On 6th February, I went to the Manchester Web Performance meet up group at the BBC's new premises in Salford Quays. The attendance was very good, with around 60 developers and testers turning out.
The presentation was delivered by Andy "Bob" Brockhurst - Principal Engineer, BBC Platforms/Frameworks. Andy began by describing the BBC's web platform which is based on RedHat Linux .Interestingly the BBC host all their 360+ applications on the same shared platform. This means that something affecting service on say iPlayer, could have a knock on effect on other applications such as weather or news.
The BBC has small (10% of production) performance test environments. However these environments aren't suitable for large scale testing, and applications tend to be tested in isolation. The BBC accepts that this is a risk, but they have been forced to take it because of the difficulties orchestrating tests to suit potentially hundreds of different development teams.
In anticipation of the extra load, the web platform was upgraded; server capacity was doubled and their web servers were upgraded from Red Hat 4 to Red Hat 6. Upgrades were also made to the load balancer's network interfaces. The quote 'doing the rounds' in the BBC was "What the abdication crisis did for radio and the Coronation did for TV, the Olympics would do for online." The pressure to deliver was building, and against this backdrop the test team had little confidence that their tests were realistic. They also knew that their BAU services had to be maintained despite the anticipated "Olympics onslaught" onto their shared platform.
Andy shared some of the "normal stats" for use of their platform. The sport servers typically handle 9m visitors and 90m page views per day. They have significant peaks in demand. For example there are 1000 pv/s (page views per second) on the sport site each Saturday, but this peaks at 4000 pv/s when the final football scores are published. On a normal day the BBC has peaks of around 750,000 users on their platform, they anticipated double this figure for the Olympics.
So how did they go about testing?
Unsurprisingly, they did it the same way that we all do. Albeit on a grand scale! They worked out the likely usage patterns, wrote and prepared test scripts and test data, and started to test iteratively. They used a mixture of internal load testing using the Avalanche test tool and cloud-based external load from SOASTA.
As with all performance tests, they had to make compromises. The CDN provider was reluctant to allow too much simulated load on their systems and compromises were sought balancing realism against practicalities.
The tests identified problems with content caching, load balancer configurations and a lack of adequate performance monitoring. Services were moved around to reduce the competition between different applications. For example, the sport, twitter and news applications were moved to prevent them competing for the same server resources.
Due to the lack of sufficiently realistic test environments, all performance testing was performed against the live environment. This works well but can cause problems (which they found by "breaking" the platform and affecting service). Despite this mishap and the fact that testing has to stop when "real" usage increases, large-scale events will be tested in this way in the future.
Towards the end of the presentation, Andy shared his "Lessons learnt" and despite the scale of the BBC's testing project they were familiar to many of us.

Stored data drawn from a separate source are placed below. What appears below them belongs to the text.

/-! ## Pointer arithmetic -/

/-- R111: the word of opcode 2 is ADD_PTR n, which moves the data pointer right by `n` and advances when the exact sum is inside the tape; else it
raises PointerRangeError with info 0 and changes nothing else. -/
def Obligations.AddPtrMovesOrFaults : Prop :=
  (∀ n : Operand, decode (2#4 ++ n) = .addPtr n) ∧
  ∀ (n : Operand) (s : State),
    (s.dp.toNat + n.toNat < Config.hw.tapeLen →
      exec (.addPtr n) s = .next { s with dp := BitVec.ofNat 15 (s.dp.toNat + n.toNat), ip := s.ip + 1 }) ∧
    (Config.hw.tapeLen ≤ s.dp.toNat + n.toNat →
      exec (.addPtr n) s = .next { s with runState := .faulted, faultCause := .pointerRange, faultInfo := 0, faultIp := s.ip })

/-- R112: the word of opcode 3 is SUB_PTR n, which moves the data pointer left by `n` and advances when `n <= dp`; else it raises PointerRangeError
with info 1 and changes nothing else. The data pointer is inside the tape, as the invariant says. -/
def Obligations.SubPtrMovesOrFaults : Prop :=
  (∀ n : Operand, decode (3#4 ++ n) = .subPtr n) ∧
  ∀ (n : Operand) (s : State), s.dp.toNat < Config.hw.tapeLen →
    (n.toNat ≤ s.dp.toNat →
      exec (.subPtr n) s = .next { s with dp := BitVec.ofNat 15 (s.dp.toNat - n.toNat), ip := s.ip + 1 }) ∧
    (s.dp.toNat < n.toNat →
      exec (.subPtr n) s = .next { s with runState := .faulted, faultCause := .pointerRange, faultInfo := 1, faultIp := s.ip })

/-- R110, R161: the pointer arithmetic unit takes `dp + n` for ADD_PTR and `dp - n` for SUB_PTR as an exact integer,
checks it against both bounds, the upper one first, and writes it only when it is inside; so it does for every allowed
configuration. -/
def Obligations.PointerUnitChecksBothBounds : Prop :=
  (∀ (n : Operand) (s : State),
    exec (.addPtr n) s = .next (movePtr Config.hw ((s.dp.toNat : Int) + n.toNat) s) ∧
    exec (.subPtr n) s = .next (movePtr Config.hw ((s.dp.toNat : Int) - n.toNat) s)) ∧
  ∀ (c : Config) (x : Int) (s : State), c.wf →
    (x ≥ c.tapeLen → movePtr c x s = raise .pointerRange 0 s ∧ (movePtr c x s).dp = s.dp) ∧
    (x < 0 → movePtr c x s = raise .pointerRange 1 s ∧ (movePtr c x s).dp = s.dp) ∧
    (0 ≤ x → x < c.tapeLen →
      ((movePtr c x s).dp.toNat : Int) = x ∧ movePtr c x s = { s with dp := (movePtr c x s).dp, ip := s.ip + 1 })

/-- R113: a folded pointer move faults exactly when the unit moves it replaces fault, and when neither faults both end
at the same data pointer; the folded instruction faults before moving at all. -/
def Obligations.FoldedPointerMoveFaultsAlike : Prop :=
  ∀ (k : Operand) (s : State) (unit folded : Instr), s.runState = .running → s.dp.toNat < Config.hw.tapeLen →
    (unit = .addPtr 1 ∧ folded = .addPtr k ∨ unit = .subPtr 1 ∧ folded = .subPtr k) →
    ∃ t u, exec folded s = .next t ∧ execAll (List.replicate k.toNat unit) s = .next u ∧
      (t.runState = .faulted ↔ u.runState = .faulted) ∧
      (t.runState = .faulted → t.dp = s.dp) ∧
      (t.runState ≠ .faulted → t.dp = u.dp)

/-! ## Stream I/O -/

/-- R121: the word of opcode 4 is WRITE, which offers the cell at the data pointer. When the host accepts, the byte
joins its output and `ip` advances, and the tape, the data pointer and the earlier output are as before; while it does
not, the core is held with `WAIT` = 2 and nothing else changes. How the host's acceptance is held in the state is log
entry 5, that a hold is a next state log entry 7, that an accepted WRITE completes in one step with no `WAIT` of 2 in
between log entry 8. -/
def Obligations.WriteEmitsTheCell : Prop :=
  (∀ z : Operand, decode (4#4 ++ z) = .write z) ∧
  ∀ (z : Operand) (s : State) (v : Byte), memRead Config.hw (cellAddr s) s = some v →
    (∀ k, s.hostAccepts = k + 1 → exec (.write z) s =
      .next { s with hostOutput := s.hostOutput ++ [v], hostAccepts := k, wait := .none, ip := s.ip + 1 }) ∧
    (s.hostAccepts = 0 → exec (.write z) s = .next { s with wait := .output })
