theorem Translated.after_group {g : Token × Nat} {e e' : Emitted} (h : Translated e) (hg : 1 ≤ g.2)
    (hlen : e.code.length + 1 < 2 ^ 28) (he : emitGroup g e = .ok e') : Translated e' := by
  have snoc {code : List Instr} {i : Instr} (hc : ∀ j ∈ code, j.wellFormed = true ∧ j.isEnd = false)
      (hi : i.wellFormed = true ∧ i.isEnd = false) : ∀ j ∈ code ++ [i], j.wellFormed = true ∧ j.isEnd = false :=
    List.forall_mem_append.2 ⟨hc, List.forall_mem_singleton.2 hi⟩
  rcases emitGroup_cases hg he with ⟨i, rfl, hs, hw⟩ | rfl | he
  · exact ⟨snoc h.words ⟨hw, hs.1⟩, h.nested.append (balanced_straight hs _)⟩
  · exact ⟨snoc h.words ⟨rfl, rfl⟩, .opened e.code [] e.pending h.nested rfl⟩
  · obtain ⟨a, rest, hp, rfl⟩ := emitClose_eq_ok he
    refine ⟨snoc (fun i hi => ?_) ⟨rfl, rfl⟩, (hp ▸ h.nested).close hlen⟩
    rcases List.mem_or_eq_of_mem_set hi with hi | rfl
    · exact h.words i hi
    · exact ⟨rfl, rfl⟩

theorem emitGroups_cons {g : Token × Nat} {gs : List (Token × Nat)} {e m : Emitted} (h : emitGroup g e = .ok m) :
    emitGroups (g :: gs) e = emitGroups gs m := by
  rw [emitGroups, h]

theorem emitGroups_cons_eq_ok {g : Token × Nat} {gs : List (Token × Nat)} {e e' : Emitted}
    (h : emitGroups (g :: gs) e = .ok e') : ∃ m, emitGroup g e = .ok m ∧ emitGroups gs m = .ok e' := by
  rw [emitGroups] at h
  split at h
  · exact ⟨_, ‹_›, h⟩
  · cases h

theorem emitGroups_length {gs : List (Token × Nat)} {e e' : Emitted} (hg : ∀ g ∈ gs, 1 ≤ g.2)
    (h : emitGroups gs e = .ok e') : e'.code.length = e.code.length + gs.length := by
  induction gs generalizing e with
  | nil => cases h; rfl
  | cons g gs ih =>
    obtain ⟨hg1, hg⟩ := List.forall_mem_cons.1 hg
    obtain ⟨m, h1, h2⟩ := emitGroups_cons_eq_ok h
    rw [ih hg h2, emitGroup_length hg1 h1, List.length_cons]; omega

theorem Translated.after_groups {gs : List (Token × Nat)} {e e' : Emitted} (h : Translated e) (hg : ∀ g ∈ gs, 1 ≤ g.2)
    (hlen : e.code.length + gs.length < 2 ^ 28) (he : emitGroups gs e = .ok e') : Translated e' := by
  induction gs generalizing e with
  | nil => cases he; exact h
  | cons g gs ih =>
    obtain ⟨hg1, hg⟩ := List.forall_mem_cons.1 hg
    obtain ⟨m, h1, h2⟩ := emitGroups_cons_eq_ok he
    rw [List.length_cons] at hlen
    have hm := emitGroup_length hg1 h1
    exact ih (h.after_group hg1 (by omega) h1) hg (by omega) h2

/-! ## A whole program (R84, R85) -/

theorem finishProgram_eq_ok {c : Config} {e : Emitted} {prog : List Instr} :
    finishProgram c e = .ok prog ↔
      e.pending = [] ∧ e.code.length + 1 ≤ c.progDepth ∧ prog = e.code ++ [.endRun 0] := by
  unfold finishProgram Emitted.currentLine
  split
  · simp_all
  · split <;> simp_all [eq_comm]

theorem translateTokens_of_ok {c : Config} {ts : List Token} {e : Emitted}
    (h : emitGroups (groupRuns ts) ⟨[], []⟩ = .ok e) : translateTokens c ts = finishProgram c e := by
  rw [translateTokens, h]

theorem translateTokens_eq_ok {c : Config} {ts : List Token} {prog : List Instr}
    (h : translateTokens c ts = .ok prog) :
    ∃ e, emitGroups (groupRuns ts) ⟨[], []⟩ = .ok e ∧ finishProgram c e = .ok prog := by
  unfold translateTokens at h
  split at h
  · exact ⟨_, ‹_›, h⟩
  · cases h

theorem endsOnce_cons {i : Instr} {xs : List Instr} (hi : i.isEnd = false) (h : endsOnce xs = true) :
    endsOnce (i :: xs) = true := by
  cases xs with
  | nil => cases h
  | cons j xs => rw [endsOnce, hi, h]; rfl

theorem endsOnce_append_end {code : List Instr} (h : ∀ i ∈ code, i.isEnd = false) :
    endsOnce (code ++ [.endRun 0]) = true := by
  induction code with
  | nil => rfl
  | cons i code ih =>
    obtain ⟨hi, hc⟩ := List.forall_mem_cons.1 h
    exact endsOnce_cons hi (ih hc)

theorem wellFormedImage_append_end {code : List Instr} (hw : ∀ i ∈ code, i.wellFormed = true ∧ i.isEnd = false)
    (hb : Balanced code 0) : wellFormedImage (code ++ [.endRun 0]) = true := by
  have h1 : endsOnce (code ++ [.endRun 0]) = true := endsOnce_append_end fun i hi => (hw i hi).2
  have h2 : ∀ i ∈ code ++ [.endRun 0], i.wellFormed = true :=
    List.forall_mem_append.2 ⟨fun i hi => (hw i hi).1, List.forall_mem_singleton.2 rfl⟩
  have h3 : jumpsPaired (code ++ [.endRun 0]) = true := beq_iff_eq.2 (hb.append rfl)
  rw [wellFormedImage, h1, List.all_eq_true.2 h2, h3]; rfl

/-- Settles O58: at the end no loop is open, so the emitted code is balanced, and END follows it. -/
theorem translationsAreWellFormedImages : Obligations.TranslationsAreWellFormedImages := by
  intro c source prog hc h
  obtain ⟨e, he, hfin⟩ := translateTokens_eq_ok h
  obtain ⟨hp, hfit, rfl⟩ := finishProgram_eq_ok.1 hfin
  obtain ⟨_, _, _, hdepth⟩ := hc
  have hpos := groupRuns_count_pos (lex source)
  have hlen := emitGroups_length hpos he
  have start : Translated ⟨[], []⟩ := ⟨by simp, .closed [] rfl⟩
  obtain ⟨words, nested⟩ := start.after_groups hpos (by omega) he
  rw [hp] at nested
  exact ⟨wellFormedImage_append_end words nested.balanced, by rwa [List.length_append]⟩

/-! ## Runs (R77, R79, R80) -/

theorem emitGroups_replicate {g : Token × Nat} {i : Instr} (h : ∀ e, emitGroup g e = .ok (e.emit i)) (k : Nat)
    (e : Emitted) :
    emitGroups (List.replicate k g) e = .ok { e with code := e.code ++ List.replicate k i } := by
  induction k generalizing e with
  | zero => simp [emitGroups]
  | succ k ih =>
    rw [List.replicate_succ, emitGroups_cons (h e), ih]
    simp [Emitted.emit, List.replicate_succ]

theorem translateTokens_single {c : Config} {t : Token} {i : Instr} {k : Nat} (ht : t.foldsTo = none)
    (h : ∀ e, emitGroup (t, 1) e = .ok (e.emit i)) (hk : k + 1 ≤ c.progDepth) :
    translateTokens c (List.replicate k t) = .ok (List.replicate k i ++ [.endRun 0]) := by
  have he := emitGroups_replicate h k ⟨[], []⟩
  rw [← groupRuns_single ht] at he
  rw [translateTokens_of_ok he, finishProgram_eq_ok]
  exact ⟨rfl, by simpa using hk, rfl⟩

/-- Settles O59: a run is one group; output and input tokens are groups of their own. -/
theorem runsFoldIntoOneInstruction : Obligations.RunsFoldIntoOneInstruction := by
  intro c k hk
  refine ⟨fun t make hlt hd ht => ?_, translateTokens_single rfl fun _ => rfl,
    translateTokens_single rfl fun _ => rfl⟩
  have hg : emitGroup (t, k) ⟨[], []⟩ = .ok (Emitted.emit ⟨[], []⟩ (make (BitVec.ofNat 28 k))) := by
    rw [emitGroup_of_foldsTo ht]; exact emitRun_eq_ok.2 ⟨hlt, rfl⟩
  have hr := groupRuns_run ht (k - 1)
  rw [Nat.sub_add_cancel hk] at hr
  rw [translateTokens_of_ok (hr ▸ emitGroups_cons hg), finishProgram_eq_ok]
  exact ⟨rfl, hd, rfl⟩

/-! ## Brackets (R82, R83) -/

theorem loopDepth_of_foldsTo {t : Token} {make : Operand → Instr} (h : t.foldsTo = some make) (ts : List Token)
    (d : Nat) : loopDepth (t :: ts) d = loopDepth ts d := by
  cases t <;> cases h <;> rfl

theorem loopDepth_cons_congr {xs ys : List Token} (h : ∀ d, loopDepth xs d = loopDepth ys d) (t : Token) (d : Nat) :
    loopDepth (t :: xs) d = loopDepth (t :: ys) d := by
  cases t with
  | loopClose => cases d <;> simp only [loopDepth, h]
  | _ => exact h _

/-- Folding runs changes nothing of the loops. -/
theorem loopDepth_groupRuns (ts : List Token) (d : Nat) :
    loopDepth ((groupRuns ts).map Prod.fst) d = loopDepth ts d := by
  induction ts generalizing d with
  | nil => rfl
  | cons t ts ih =>
    rw [← loopDepth_cons_congr ih, groupRuns]
    rcases joinRun_cases t (groupRuns ts) with e | ⟨make, k, rest, hm, hgs, e⟩
    · rw [e]; rfl
    · rw [e, hgs]; exact (loopDepth_of_foldsTo hm _ d).symm

/-- A group within the limits of R85 translates, with the open loops that `loopDepth` counts, or it is a loop-close that
meets no open loop. -/
theorem emitGroup_depth {g : Token × Nat} (hg : g.2 < 2 ^ 28) (e : Emitted) :
    (∃ m, emitGroup g e = .ok m ∧ ∀ ts, loopDepth (g.1 :: ts) e.pending.length = loopDepth ts m.pending.length) ∨
    (emitGroup g e = .error .unexpectedToken ∧ ∀ ts, loopDepth (g.1 :: ts) e.pending.length = none) := by
  obtain ⟨t, k⟩ := g
  cases hf : t.foldsTo with
  | some make =>
    rw [emitGroup_of_foldsTo hf]
    exact .inl ⟨_, emitRun_eq_ok.2 ⟨hg, rfl⟩, fun ts => loopDepth_of_foldsTo hf ts _⟩
  | none =>
    cases t with
    | output => exact .inl ⟨_, rfl, fun _ => rfl⟩
    | input => exact .inl ⟨_, rfl, fun _ => rfl⟩
    | loopOpen => exact .inl ⟨_, rfl, fun _ => rfl⟩
    | loopClose =>
      obtain ⟨code, pending⟩ := e
      cases pending with
      | nil => exact .inr ⟨rfl, fun _ => rfl⟩
      | cons a rest => exact .inl ⟨_, rfl, fun _ => rfl⟩
    | _ => cases hf

theorem emitGroups_depth {gs : List (Token × Nat)} (hg : ∀ g ∈ gs, g.2 < 2 ^ 28) (e : Emitted) :
    (∃ e', emitGroups gs e = .ok e' ∧ loopDepth (gs.map Prod.fst) e.pending.length = some e'.pending.length) ∨
    (emitGroups gs e = .error .unexpectedToken ∧ loopDepth (gs.map Prod.fst) e.pending.length = none) := by
  induction gs generalizing e with
  | nil => exact .inl ⟨e, rfl, rfl⟩
  | cons g gs ih =>
    obtain ⟨hg1, hg⟩ := List.forall_mem_cons.1 hg
    rw [List.map_cons]
    rcases emitGroup_depth hg1 e with ⟨m, h, hd⟩ | ⟨h, hd⟩
    · rw [emitGroups_cons h, hd]; exact ih hg m
    · exact .inr ⟨by rw [emitGroups, h], hd _⟩

/-- Settles O60: the translator's open loops are those that `loopDepth` counts. -/
theorem bracketErrors : Obligations.BracketErrors := by
  intro c ts hg hfit
  have hgroups := emitGroups_depth hg ⟨[], []⟩
  rw [loopDepth_groupRuns] at hgroups
  change (∃ e, _ ∧ loopDepth ts 0 = _) ∨ (_ ∧ loopDepth ts 0 = _) at hgroups
  rcases hgroups with ⟨e, he, hd⟩ | ⟨he, hd⟩
  · rw [hd, translateTokens_of_ok he]
    refine ⟨fun h => (by cases h), fun d h => ?_, fun h => ?_⟩
    · obtain ⟨a, rest, hp⟩ := List.exists_cons_of_length_eq_add_one (Option.some.inj h)
      rw [finishProgram, hp]
    · have hp := List.eq_nil_of_length_eq_zero (Option.some.inj h)
      have hlen := emitGroups_length (groupRuns_count_pos ts) he
      rw [List.length_nil, Nat.zero_add] at hlen
      exact ⟨_, finishProgram_eq_ok.2 ⟨hp, hlen ▸ hfit, rfl⟩, by rw [List.length_append, hlen]; rfl⟩
  · rw [hd, translateTokens, he]
    exact ⟨fun _ => rfl, fun d h => (by cases h), fun h => (by cases h)⟩

end Sys2Proof.Machine
end

section
/-! Proofs of the cell arithmetic statements (spec/40_cell_arithmetic.md): ADD_BYTE and SUB_BYTE apply a function to the
cell at the data pointer, and the laws of R102 are laws of those functions. -/

namespace Sys2Proof.Machine

/-! ## Applying a function to the implicit cell -/

/-- The state after the cell at the data pointer becomes `f` of itself and the core advances: the pseudocode of R100
and R101 with the arithmetic left open. -/
def updateCell (f : Byte → Byte) (s : State) : State :=
  advance { s with tape := s.tape.set (cellAddr s) (f (s.tape.get (cellAddr s))) }

@[simp] theorem updateCell_dp (f : Byte → Byte) (s : State) : (updateCell f s).dp = s.dp := rfl
@[simp] theorem updateCell_runState (f : Byte → Byte) (s : State) : (updateCell f s).runState = s.runState := rfl

theorem updateCell_frame (f : Byte → Byte) (s : State) :
    updateCell f s = { s with tape := (updateCell f s).tape, ip := s.ip + 1 } := rfl

theorem memRead_updateCell_same {c : Config} {s : State} {v : Byte} (f : Byte → Byte)
    (h : memRead c (cellAddr s) s = some v) : memRead c (cellAddr s) (updateCell f s) = some (f v) := by
  obtain ⟨ha, rfl⟩ := memRead_eq_some.1 h
  exact memRead_eq_some.2 ⟨ha, Tape.get_set_same s.tape _ _⟩

theorem memRead_updateCell_other {c : Config} {a : Nat} {s : State} (f : Byte → Byte) (ha : a ≠ cellAddr s) :
    memRead c a (updateCell f s) = memRead c a s :=
  memRead_of_tape_set rfl ha

/-- The cells after two updates are those after one update by the composition. -/
theorem memRead_updateCell_comp (g f : Byte → Byte) (s : State) (c : Config) (a : Nat) :
    memRead c a (updateCell g (updateCell f s)) = memRead c a (updateCell (g ∘ f) s) := by
  by_cases ha : a = cellAddr s
  · subst ha
    simp [memRead, updateCell, cellAddr]
  · rw [memRead_updateCell_other g (s := updateCell f s) ha, memRead_updateCell_other f ha,
      memRead_updateCell_other (g ∘ f) ha]

theorem memRead_updateCell_id (s : State) (c : Config) (a : Nat) :
    memRead c a (updateCell id s) = memRead c a s := by
  by_cases ha : a = cellAddr s
  · subst ha
    simp [memRead, updateCell]
  · exact memRead_updateCell_other id ha

theorem memRead_updateCell_iterate (f : Byte → Byte) (k : Nat) (s : State) (c : Config) (a : Nat) :
    memRead c a ((updateCell f)^[k] s) = memRead c a (updateCell f^[k] s) := by
  induction k generalizing s with
  | zero => exact (memRead_updateCell_id s c a).symm
  | succ k ih => rw [Function.iterate_succ_apply, ih, memRead_updateCell_comp, Function.iterate_succ]
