-- ==== Sys2Proof/Config.lean ====
section
/-! DEFINITION. The numbers the manual fixes for every part, and the model's one free value. -/

namespace Sys2Proof

/-- The hold queue holds at most 8 entries (R59). -/
def Config.queueCapacity : Nat := 8

/-- A sample ring holds at most 8 samples (R90). -/
def Config.ringDepth : Nat := 8

/-- The greatest tension, in units of 0.1 kN (00, units; R87). -/
def Config.tensionMax : Nat := 16383

/-- The OVER and SLACK run counts saturate at 15 (R9, R89). -/
def Config.runCountMax : Nat := 15

/-- The payout count saturates at 65535 pulses (R109). -/
def Config.payoutMax : Nat := 65535

/-- The age of a latched argument stops at 1001 ms (R30). -/
def Config.latchAgeMax : Nat := 1001

/-- Edges nearer than 200 microseconds to the last pulse taken are ignored (R108). -/
def Config.pulseGap : Nat := 200

/-- The snapshot lock timer, in ms (R159). -/
def Config.snapshotMs : Nat := 2

/-- The verification period, in ms (R193). -/
def Config.verifyMs : Nat := 1000

/-- The profile image has 128 words (R183). -/
def Config.imageWords : Nat := 128

/-- FREE VALUE (log 2). The order in which the expiries that fall together on tick `k` of the time
base are taken: the place, among the `m` expiries after it, at which an expiry is taken. The manual
lets any be taken first (R72, R119). -/
opaque Config.tickPlace : Nat → Nat → Nat

end Sys2Proof
end

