-- ==== Sys2Proof/Machine/Events.lean ====
section
/-! DEFINITION. How an event is taken, the expiries of the timers, and the tick of the 1 ms time base. -/

namespace Sys2Proof.Machine

/-- An event at the part: below the brown-out reset level the part judges no input (R197); the arbiter
meets the claims of the event together (R150). -/
def event (f : State → State) (s : State) : State :=
  if s.supply.powered then arbitrate (f s) else s

/-- An event that falls on a tick of the time base: timers it loads run whole milliseconds (log 17). -/
def onTick (f : State → State) (s : State) : State :=
  { f { s with atTick := true } with atTick := false }

/-! ### Expiries (R114 to R116, R72, R83, R129, R159, R193) -/

/-- The stall timer of line `n` expires (R114, R23). -/
def expireStall (n : LineId) (s : State) : State :=
  stallEvent n (modLine n (fun l => { l with stall := none }) s)

/-- The haul timer of line `n` expires (R115, R24). -/
def expireHaul (n : LineId) (s : State) : State :=
  haulTimeOutEvent n (modLine n (fun l => { l with haul := none }) s)

/-- The slip timer of line `n` expires (R115, R24). -/
def expireSlip (n : LineId) (s : State) : State :=
  slipTimeOutEvent n (modLine n (fun l => { l with slip := none }) s)

/-- The brake-settle timer of line `n` expires (R116, R26). -/
def expireBrake (n : LineId) (s : State) : State :=
  mismatchEvent n (modLine n (fun l => { l with brakeSettle := none }) s)

/-- The hold deadline of line `n`'s entry expires (R72). -/
def expireHold (n : LineId) (s : State) : State :=
  match s.entry n with
  | some e => askBerth (endEntry .timedOut e s)
  | none => s

/-- The host-silence timer expires (R129). -/
def expireSilence (s : State) : State := raiseCause .hostSilent false s

/-! ### The tick (log 1) -/

/-- One tick of a timer. -/
def tickTimer (t : Timer) : Timer := t.map (· - 1)

/-- One tick of a line: its timers and the age of its latch (R30, R114 to R116). -/
def Line.tick (l : Line) : Line :=
  { l with
    stall := tickTimer l.stall
    haul := tickTimer l.haul
    slip := tickTimer l.slip
    brakeSettle := tickTimer l.brakeSettle
    latch := l.latch.map fun x => ⟨x.value, min Config.latchAgeMax (x.age + 1)⟩ }

/-- One tick of every timer and age. -/
def countDown (s : State) : State :=
  let s := eachLine (fun n => modLine n Line.tick) s
  { s with
    queue := s.queue.map fun e => { e with deadline := e.deadline - 1 }
    scan := { s.scan with pacing := tickTimer s.scan.pacing }
    berth := { s.berth with silence := tickTimer s.berth.silence }
    profile := { s.profile with verify := tickTimer s.profile.verify }
    bus := { s.bus with snap := s.bus.snap.map fun l => ⟨l.record, l.timer - 1⟩ }
    ticks := s.ticks + 1 }

/-- The expiries a tick can bring. -/
inductive Expiry where
  | stall (n : LineId)
  | haul (n : LineId)
  | slip (n : LineId)
  | brake (n : LineId)
  | hold (n : LineId)
  | silence
  | pacing
  | verify
  | snap
  deriving DecidableEq, Repr

/-- An expiry whose timer stands at 0 ticks to go. -/
def Expiry.due (s : State) : Expiry → Bool
  | .stall n => (s.line n).stall == some 0
  | .haul n => (s.line n).haul == some 0
  | .slip n => (s.line n).slip == some 0
  | .brake n => (s.line n).brakeSettle == some 0
  | .hold n => (s.entry n).any fun e => e.deadline == 0
  | .silence => s.berth.silence == some 0
  | .pacing => s.scan.pacing == some 0
  | .verify => s.profile.verify == some 0
  | .snap => s.bus.snap.any fun l => l.timer == 0

/-- An expiry is taken. -/
def Expiry.take : Expiry → State → State
  | .stall n => expireStall n
  | .haul n => expireHaul n
  | .slip n => expireSlip n
  | .brake n => expireBrake n
  | .hold n => expireHold n
  | .silence => expireSilence
  | .pacing => pacingEvent
  | .verify => verifyEvent
  | .snap => snapExpiry

/-- An expiry comes where its timer stands at 0: a stopped timer does not expire, nor one that has been
loaded afresh (R119). -/
def expire (e : Expiry) (s : State) : State := if e.due s then e.take s else s

/-- Every expiry there is. -/
def allExpiries : List Expiry :=
  (allLines.map Expiry.stall) ++ (allLines.map Expiry.haul) ++ (allLines.map Expiry.slip)
    ++ (allLines.map Expiry.brake) ++ (allLines.map Expiry.hold) ++ [.silence, .pacing, .verify, .snap]

/-- The expiries due on this tick. -/
def dueNow (s : State) : List Expiry := allExpiries.filter (Expiry.due s)

/-- Expiries that fall together, in the order they are taken: the free value places each among those
after it, so that every order is possible (log 2). -/
def tickOrder (k : Nat) (es : List Expiry) : List Expiry :=
  match es with
  | [] => []
  | [e] => [e]
  | e :: f :: rest =>
    let later := tickOrder k (f :: rest)
    later.insertIdx (Config.tickPlace k later.length % (later.length + 1)) e

/-- An expiry is taken as an event of its own, where its timer still stands at 0 (R119). -/
def takeDue (s : State) (e : Expiry) : State := if e.due s then arbitrate (e.take s) else s

/-- Every expiry that stands due is taken. -/
def takeAllDue (s : State) : State :=
  onTick (fun u => (tickOrder u.ticks (dueNow u)).foldl takeDue u) s

/-- The time base reaches its next tick: what still stood due at the tick before is taken, then every
timer and age counts (log 1). -/
def count (s : State) : State := if s.supply.powered then countDown (takeAllDue s) else s

/-- The time base makes `k` ticks; what falls due at the last of them is not yet taken (log 3). -/
def elapse : Nat → State → State
  | 0, s => s
  | k + 1, s => elapse k (count s)

/-- A tick of the 1 ms time base: every timer counts, then what is due expires (log 1). -/
def tick (s : State) : State := if s.supply.powered then takeAllDue (count s) else s

end Sys2Proof.Machine
end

- Test environments needed to be improved and they need a better understanding of usage patterns
- More testing needed to take place in "dev". This fits in the "test early, test often" mantra
- Changes were recommended for load balancing. They found that simple "round robin" is not adequate
- External specialist testers were brought in to supplement the internal team
- Detailed monitoring was essential to help diagnose performance bottlenecks and eradicate them
From the meeting I took the message that as testers we all face the same problems, suitability of test environments and test tools. We usually have too little time to complete thorough testing prior to immovable deadlines. Everything we do is a compromise between spending more time, money and delivering valid test results in enough time for them to be acted upon. Getting the balance right between realism, cost and delivering on time are some of the toughest skills that a tester can master. From Wednesday's presentation it seems that Andy and his team have these skills in abundance.